** Exercise **
Among the lines below, restate word for word only those from the line with "some m) (hend" through the line with "(s.migDone m).mig = none", with both end lines kept.

Collected data
————————
theorem exec_migrationUnitCopy_clean {s : State} {m : Mig} (hmig : s.mig = some m) (hcp : m.cp < s.slotUnits)
    (hawake : s.rb Addr.pmuStat 1 = false) (hclean : s.clean) :
    ∃ u, exec (.migrationUnitCopy []) s = .next u ∧ u.mig = some { m with cp := m.cp + 1 } := by
  have hexec : exec (.migrationUnitCopy []) s = execMigrationUnitCopy [] s := rfl
  rw [hexec, execMigrationUnitCopy, hmig]
  simp only [if_pos (⟨hcp, by simp [hawake]⟩ : m.cp < s.slotUnits ∧ (!s.rb Addr.pmuStat 1) = true)]
  refine ⟨_, rfl, ?_⟩
  rw [State.rotSync_mig, State.copyUnit_clean m _ hclean, hmig, Option.map_some, if_pos rfl]

/-! ## The end of a migration (R574, R577) -/

/-- The slot of a migration at its target. -/
def State.slotMoved (s : State) (m : Mig) : State := (s.wf (Addr.memSlot m.slot) 4 0 m.dst).wb (Addr.memSlot m.slot) 5 m.upper

/-- The target of a migration in service, the source in its new role r. -/
def State.slotHome (s : State) (m : Mig) (r : Nat) : State := (({ s.slotMoved m with mig := none } : State).setRole m.dst 0).setRole m.src r

theorem State.slotsOn_of_rd {s t : State} (h : ∀ n, n < 24 → t.rd (Addr.memSlot n) = s.rd (Addr.memSlot n)) (ch : Nat) :
    t.slotsOn ch = s.slotsOn ch := by
  refine List.filter_congr fun n hn => ?_
  rw [State.rf, State.rb, State.rf, State.rb, h n (List.mem_range.mp hn)]

theorem State.rotSync_idle {s : State} (h : s.mig = none) : s.rotSync = (s.wb Addr.memStat 1 false).wr Addr.memRotStat 0 := by
  rw [State.rotSync, h]

theorem State.evacuateNext_idle {s : State} (h : s.rd (Addr.hltKindRet 11) = 0) : s.evacuateNext = s := by
  have hbit : ∀ c, s.rb (Addr.hltKindRet 11) c = false := fun c => by rw [State.rb, h]; exact BitVec.getLsbD_zero
  have hfind : ∀ l : List Nat, l.find? (fun c => s.rb (Addr.hltKindRet 11) c && s.role c != 5 && !(s.slotsOn c).isEmpty &&
      ((s.target c).isSome || !s.rb Addr.memStat 2)) = none := fun l => by simp [hbit]
  rw [State.evacuateNext, hfind, ite_self]

theorem State.rd_slotHome_slot (s : State) (m : Mig) (r : Nat) {n : Nat} (h : n < 24) :
    (s.slotHome m r).rd (Addr.memSlot n) = (s.slotMoved m).rd (Addr.memSlot n) := by
  rw [State.slotHome, State.setRole, State.rd_wf_other _ _ _ _ (memSlot_ne_chStat _ h), State.setRole,
    State.rd_wf_other _ _ _ _ (memSlot_ne_chStat _ h)]
  rfl

theorem State.dst_slotMoved (s : State) (m : Mig) : (s.slotMoved m).rf (Addr.memSlot m.slot) 4 0 = m.dst % 32 := by
  rw [State.rf, State.slotMoved, State.rd_wb_same, State.rd_wf_same, fld_setBit_other _ _ (by decide) (by decide)]
  exact fld_setFld_same _ 4 0 _ (by decide) (by decide)

theorem State.role_slotHome_dst (s : State) {m : Mig} (r : Nat) (h : m.src ≠ m.dst) : (s.slotHome m r).role m.dst = 0 := by
  rw [State.slotHome, State.role_setRole_other _ _ h.symm, State.role_setRole_same]

theorem State.rd_slotHome_ret (s : State) (m : Mig) (r : Nat) (hslot : m.slot < 24) (hsrc : m.src < 26) (hdst : m.dst < 26) :
    (s.slotHome m r).rd (Addr.hltKindRet 11) = s.rd (Addr.hltKindRet 11) := by
  have hs : Addr.hltKindRet 11 ≠ Addr.memChStat m.src := by unfold Addr.hltKindRet Addr.memChStat; omega
  have hd : Addr.hltKindRet 11 ≠ Addr.memChStat m.dst := by unfold Addr.hltKindRet Addr.memChStat; omega
  have hn : Addr.hltKindRet 11 ≠ Addr.memSlot m.slot := by unfold Addr.hltKindRet Addr.memSlot; omega
  have hmoved : (s.slotMoved m).rd (Addr.hltKindRet 11) = s.rd (Addr.hltKindRet 11) := by
    rw [State.slotMoved, State.rd_wb_other _ _ _ hn, State.rd_wf_other _ _ _ _ hn]
  rw [State.slotHome, State.setRole, State.rd_wf_other _ _ _ _ hs, State.setRole, State.rd_wf_other _ _ _ _ hd]
  exact hmoved

theorem State.slotHome_mig (s : State) (m : Mig) (r : Nat) : (s.slotHome m r).mig = none := rfl

theorem State.slotsOn_target (s : State) (m : Mig) : State.slotsOn (({ s.slotMoved m with mig := none } : State).setRole m.dst 0) m.src =
    (s.slotMoved m).slotsOn m.src := by
  refine State.slotsOn_of_rd (fun n hn => ?_) _
  rw [State.setRole, State.rd_wf_other _ _ _ _ (memSlot_ne_chStat _ hn)]
  rfl

/-- A migration off a channel that hosts no other slot leaves the rotation registers idle. -/
theorem State.migDone_last {s : State} {m : Mig} (hempty : (s.slotMoved m).slotsOn m.src = []) :
    s.migDone m = (s.slotHome m (if m.retire then 5 else 4)).rotSync.evacuateNext := by
  have hslots := (s.slotsOn_target m).trans hempty
  unfold State.slotMoved at hslots
  rw [State.migDone, hslots]
  rfl

/-- What stands after a migration off a channel that hosts no other slot, where no unit is retired. -/
theorem State.migDone_idle {s : State} {m : Mig} (hslot : m.slot < 24) (hsrc : m.src < 26) (hdst : m.dst < 26)
    (hret : s.rd (Addr.hltKindRet 11) = 0) (hempty : (s.slotMoved m).slotsOn m.src = []) : ∃ r,
      s.migDone m = ((s.slotHome m r).wb Addr.memStat 1 false).wr Addr.memRotStat 0 := by
  refine ⟨if m.retire then 5 else 4, ?_⟩
  rw [State.migDone_last hempty, State.rotSync_idle (State.slotHome_mig ..)]
  refine State.evacuateNext_idle ?_
  rw [State.rd_wr_other _ _ (by decide), State.rd_wb_other _ _ _ (by decide), State.rd_slotHome_ret _ _ _ hslot hsrc hdst, hret]

theorem exec_migrationComplete_due {s : State} {m : Mig} (hmig : s.mig = some m) (hend : s.slotUnits ≤ m.cp) :
    exec .migrationComplete s = .next (s.migDone m) := by
  have hexec : exec .migrationComplete s = execMigrationComplete s := rfl
  rw [hexec, execMigrationComplete, hmig]
  simp only [if_pos hend]

theorem State.migDone_effect {s : State} {m : Mig} (hslot : m.slot < 24) (hsrc : m.src < 26) (hdst : m.dst < 26) (hne : m.src ≠ m.dst)
    (hret : s.rd (Addr.hltKindRet 11) = 0) (hempty : (s.slotMoved m).slotsOn m.src = []) :
    (s.migDone m).mig = none ∧ (s.migDone m).rf (Addr.memSlot m.slot) 4 0 = m.dst ∧ (s.migDone m).role m.dst = 0 := by
  obtain ⟨r, hr⟩ := State.migDone_idle hslot hsrc hdst hret hempty
  have hslotStat : Addr.memSlot m.slot ≠ Addr.memRotStat ∧ Addr.memSlot m.slot ≠ Addr.memStat := by
    unfold Addr.memSlot Addr.memRotStat Addr.memStat; omega
  have hchStat : Addr.memChStat m.dst ≠ Addr.memRotStat ∧ Addr.memChStat m.dst ≠ Addr.memStat := by
    unfold Addr.memChStat Addr.memRotStat Addr.memStat; omega
  rw [hr]
  refine ⟨?_, ?_, ?_⟩
  · rw [State.wr_mig, State.wb_mig, State.slotHome_mig]
  · rw [State.rf, State.rd_wr_other _ _ hslotStat.1, State.rd_wb_other _ _ _ hslotStat.2, State.rd_slotHome_slot _ _ _ hslot]
    exact (s.dst_slotMoved m).trans (Nat.mod_eq_of_lt (by omega))
  · rw [State.role_of_rd (State.rd_wr_other _ _ hchStat.1), State.role_of_rd (State.rd_wb_other _ _ _ hchStat.2),
      State.role_slotHome_dst _ _ hne]

end Sys2Proof.Machine
end

section
/-! The fabric's ports: the link layer, and training (R602 to R613). -/

namespace Sys2Proof.Machine

open Sys2Proof

/-! ## What stands in a port -/

theorem State.setPort_setPort (s : State) (q : Nat) (x y : Port) : (s.setPort q x).setPort q y = s.setPort q y := by
  simp [State.setPort]

theorem State.port_inc (s : State) (off hi lo n q : Nat) : (s.inc off hi lo n).port q = s.port q := rfl

theorem State.port_wf (s : State) (off hi lo x q : Nat) : (s.wf off hi lo x).port q = s.port q := rfl

theorem State.port_countOps (s : State) (k u n q : Nat) : (s.countOps k u n).port q = s.port q := by
  rw [State.countOps_frame]
  rfl

theorem State.port_raiseWake (s : State) (n sub q : Nat) : (s.raiseWake n sub).port q = s.port q := rfl

/-! ## Blocks that arrive (R603, R604) -/

/-- The operations that a block counts on a port's lanes. -/
def State.blockCounted (s : State) (q : Nat) : State := s.onLanes q fun s u => s.countOps 12 u 1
————————
** Response to this exercise **
theorem exec_migrationComplete_due {s : State} {m : Mig} (hmig : s.mig = some m) (hend : s.slotUnits ≤ m.cp) :
    exec .migrationComplete s = .next (s.migDone m) := by
  have hexec : exec .migrationComplete s = execMigrationComplete s := rfl
  rw [hexec, execMigrationComplete, hmig]
  simp only [if_pos hend]

theorem State.migDone_effect {s : State} {m : Mig} (hslot : m.slot < 24) (hsrc : m.src < 26) (hdst : m.dst < 26) (hne : m.src ≠ m.dst)
    (hret : s.rd (Addr.hltKindRet 11) = 0) (hempty : (s.slotMoved m).slotsOn m.src = []) :
    (s.migDone m).mig = none ∧ (s.migDone m).rf (Addr.memSlot m.slot) 4 0 = m.dst ∧ (s.migDone m).role m.dst = 0 := by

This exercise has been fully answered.